Although propofol-based sedation has become a widely utilized method for colonoscopy in older patients due to its rapid onset and swift recovery, midazolam remains a well-established option in older adults. This is primarily due to its slower onset, predictable titration, availability of flumazenil for reversal, and its generally lower incidence of hypotension compared to propofol. A meta-analysis was conducted to compare the safety and satisfaction of propofol and midazolam in elderly patients undergoing colonoscopy. The analysis concluded that both regimens were equally safe and satisfactory [61]. Additionally, a combined midazolam and low-dose propofol regimen was found to demonstrate favorable hemodynamic stability in frail or comorbid older populations [62]. Therefore, sedation should be individualized. A midazolam-based regimen may be preferable for frail patients or short procedures, while a propofol-based or combination regimen may be recommended with close monitoring when deeper or faster recovery is required.

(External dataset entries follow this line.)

-- ==== Sys2Proof/Tests/Slice0.lean ====
section
/-! SUPPORT. Tests of the model: each expected result is taken from spec/ (95_test_vectors.md unless another file is named)
or worked out by hand from the rule cited; and one witness per statement with hypotheses. -/

namespace Sys2Proof.Tests

open Sys2Proof.Machine

/-! ### Small machines -/

/-- A `w` by `h` instance with `cw` command words and `cap` bytes of OUT, where these are legal; else the instance of the spec. -/
def config (w h cw cap : Nat) (z : Compressor) : Config :=
  if hw : 1 ≤ w ∧ w ≤ 1024 then
    if hh : 1 ≤ h ∧ h ≤ 1024 then
      if hc : 1 ≤ cw ∧ cw ≤ 16384 then
        if ho : 64 ≤ cap ∧ cap ≤ 8388608 ∧ cap % 4 = 0 then
          { width := w, height := h, cmdWords := cw, outCap := cap, compressor := z, width_range := hw,
            height_range := hh, cmdWords_range := hc, outCap_range := ho }
        else Config.thisInstance
      else Config.thisInstance
    else Config.thisInstance
  else Config.thisInstance

/-- The instance of `config`, idle after the reset clear. -/
def idle (w h cw cap : Nat) (z : Compressor) : State :=
  resetClear (State.powerUp (config w h cw cap z))

/-- A running machine of `w` by `h` pixels, 8 command words, with `ws` in CMD from `pc` on. -/
def running (w h pc : Nat) (ws : List Word) : State :=
  { State.withCmdWords { idle w h 8 256 .stored with pc := BitVec.ofNat 32 pc } pc ws with
    status := { busy := true, done := false, fault := false, busyErr := false, fcode := .none } }

/-- The state after one step. -/
def after (s : State) : State :=
  match step s with
  | .next t => t
  | .fault _ => s
  | .refused _ => s

/-- Do these words decode to this packet, with nothing left over? -/
def decodes (ws : List Word) (i : Instr) : Bool :=
  match decode ws with
  | .ok p => decide (p = (i, []))
  | .error _ => false

/-- Are these words refused, for this reason? -/
def refuses (ws : List Word) (r : Reject) : Bool :=
  match decode ws with
  | .ok _ => false
  | .error e => decide (e = r)

/-- The pixels with a non-zero alpha, row by row. -/
def drawn (s : State) : List (Nat × Nat) :=
  (List.range s.cfg.height).flatMap (fun y : Nat =>
    ((List.range s.cfg.width).filter (fun x : Nat => (pixelAt s x y).a != 0)).map (fun x : Nat => (x, y)))

/-- STATUS, FAULT_INFO and PC, which tell a fault. -/
def report (s : State) : Word × Word × Word := (regRead s .status, s.faultInfo, s.pc)

/-! ### WellFormed: R60 is the one check the types do not make -/

theorem test_wellFormed_crcdata : (Instr.crcdata 5 [0, 0]).wellFormed = true := by decide

theorem test_illFormed_crcdata :
    (Instr.crcdata 5 [0]).wellFormed = false ∧ (Instr.crcdata 4 [0, 0]).wellFormed = false ∧
      (Instr.crcdata 0 [0]).wellFormed = false := by decide

/-! ### Decoding, from the fields of R58 and R59 written out -/

theorem test_decode_nop : decodes [0b00000000000000000000000000000000] .nop = true := by decide

theorem test_decode_end : decodes [0b00000000000000000000000000000001] .endRun = true := by decide

/-- `setpal shadow, 1, 2, 3` (R66): P = 3 in bits 9:8; B, G, R from bit 23 down. -/
theorem test_decode_setpal :
    decodes [0b00000000000000000000001100000010, 0b00000000000000110000001000000001]
      (.setpal .shadow { r := 1, g := 2, b := 3 }) = true := by decide

theorem test_decode_clear : decodes [0b00000000000000000000000000000011] .clear = true := by decide

/-- `pixel -2, 5, 1, 2, 3, 4`: Y = 5 in bits 31:16, X = 0xFFFE in bits 15:0; A, B, G, R from bit 31 down. -/
theorem test_decode_pixel :
    decodes [0x00000010, 0b00000000000001011111111111111110, 0b00000100000000110000001000000001]
      (.pixel 0xFFFE 5 { r := 1, g := 2, b := 3, a := 4 }) = true := by decide

/-- `rect highlight, 1, 2, 3, -4`: P = 2; Y0 over X0, H = 0xFFFC over W = 3. -/
theorem test_decode_rect :
    decodes [0b00000000000000000000001000010001, 0x00020001, 0xFFFC0003] (.rect .highlight 1 2 3 0xFFFC) = true := by decide

/-- `circle accent, 2, 3, -1`: RAD 0x0000FFFF. -/
theorem test_decode_circle :
    decodes [0b00000000000000000000000100010010, 0x00030002, 0x0000FFFF] (.circle .accent 2 3 0xFFFF) = true := by decide

theorem test_decode_rrect :
    decodes [0b00000000000000000000000000010011, 0x00020001, 0x00040003, 0x00000005] (.rrect .background 1 2 3 4 5) =
      true := by decide

theorem test_decode_crcinit : decodes [0b00000000000000000000000000100000] .crcinit = true := by decide

/-- N = 5 in bits 31:16, so two data words; the padding of the second is kept. -/
theorem test_decode_crcdata :
    decodes [0b00000000000001010000000000100001, 0x38373635, 0xAABBCC39] (.crcdata 5 [0x38373635, 0xAABBCC39]) =
      true := by decide

theorem test_decode_encode : decodes [0b00000000000000000000000000110000] .encode = true := by decide

/-- RA2, RA9 (R64), CT5 (R63), CK9 (R58), CT8 (R109: too few words), and no word at all. -/
theorem test_decode_refuses :
    refuses [0x00000302, 0x01000000] (.reservedField 0x00000302) = true ∧
      refuses [0x00000012, 0, 0x00010000] (.reservedField 0x00000012) = true ∧
      refuses [0x00000004] (.illegalOpcode 0x00000004) = true ∧ refuses [0x0000FF21] (.reservedField 0x0000FF21) = true ∧
      refuses [0x00000010] (.truncated 0x00000010) = true ∧ refuses [] .noHeader = true := by decide

/-- The opcode table numbers the second word's bits from 32 on; bits above the row's are 0. -/
theorem test_decodeTableWord :
    decodeTableWord 32 0x0003020100000302 = some (.setpal .shadow { r := 0, g := 0, b := 0 }) ∧
      decodeTableWord 64 0x0003020100000302 = some (.setpal .shadow { r := 1, g := 2, b := 3 }) ∧
      decodeTableWord 32 0x00010021 = some (.crcdata 1 [0]) := by decide

theorem test_withFetchWord : (after (State.reset.withFetchWord 32 0x00000001)).pc = 1 ∧
    (after (State.reset.withFetchWord 32 0x00000001)).status.done = true := by decide

/-! ### Commands -/

/-- CT1. -/
theorem test_nop : after (running 1 1 5 [0x00000000]) = { running 1 1 5 [0x00000000] with pc := 6 } := by decide

/-- CT2. -/
theorem test_end : report (after (running 1 1 5 [0x00000001])) = (0x00000002, 0, 6) := by decide

/-- RA1. -/
theorem test_setpal :
    regRead (after (running 1 1 0 [0x00000102, 0x003264C8])) (.pal .accent) = 0x003264C8 ∧
      (after (running 1 1 0 [0x00000102, 0x003264C8])).pc = 2 := by decide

Despite overall positive safety data, elderly patients have reduced physiological reserve with which to cope with the stress associated with sedation. A higher prevalence of transient hypotension and decreased oxygen saturation has been observed in older adults undergoing sedative colonoscopy when compared to younger adults [45,59]. Consequently, numerous endoscopists and anesthesiologists have adopted a bespoke sedation protocol for elderly patients. The protocol necessitates a meticulous pre-procedure evaluation of the patient’s cardiopulmonary condition, alongside a thorough consideration of anesthesia support. This may entail the presence of an anesthesiologist or a nurse anesthetist to administer sedation in cases deemed to be high-risk. Furthermore, the protocol encompasses the implementation of recovery protocols, such as the extension of observation times following the procedure [56]. The selection of sedation should be tailored to the individual patient. For a 70-year-old patient who is otherwise fit, standard moderate sedation may be appropriate, whereas a 90-year-old patient who is extremely frail and has severe pulmonary dysfunction may undergo the procedure with minimal sedation or with full anesthesiology support to carefully control the sedation [45,56,59].
In summary, sedation for colonoscopy can be administered safely to elderly patients. A substantial body of research has demonstrated that the administration of propofol and midazolam, when dosed appropriately and accompanied by effective monitoring, results in an acceptable risk profile of adverse events, even in patients over the age of 80 years. It is imperative to acknowledge the heightened sensitivity exhibited by these patients and to manage sedation in a manner that is informed by a team with expertise in geriatric care. Nevertheless, the present review is chiefly concerned with safety recommendations founded upon evidence from screening or diagnostic colonoscopies. It is imperative to exercise particular caution in the context of therapeutic colonoscopies that necessitate the administration of deep sedation by anesthesiologists.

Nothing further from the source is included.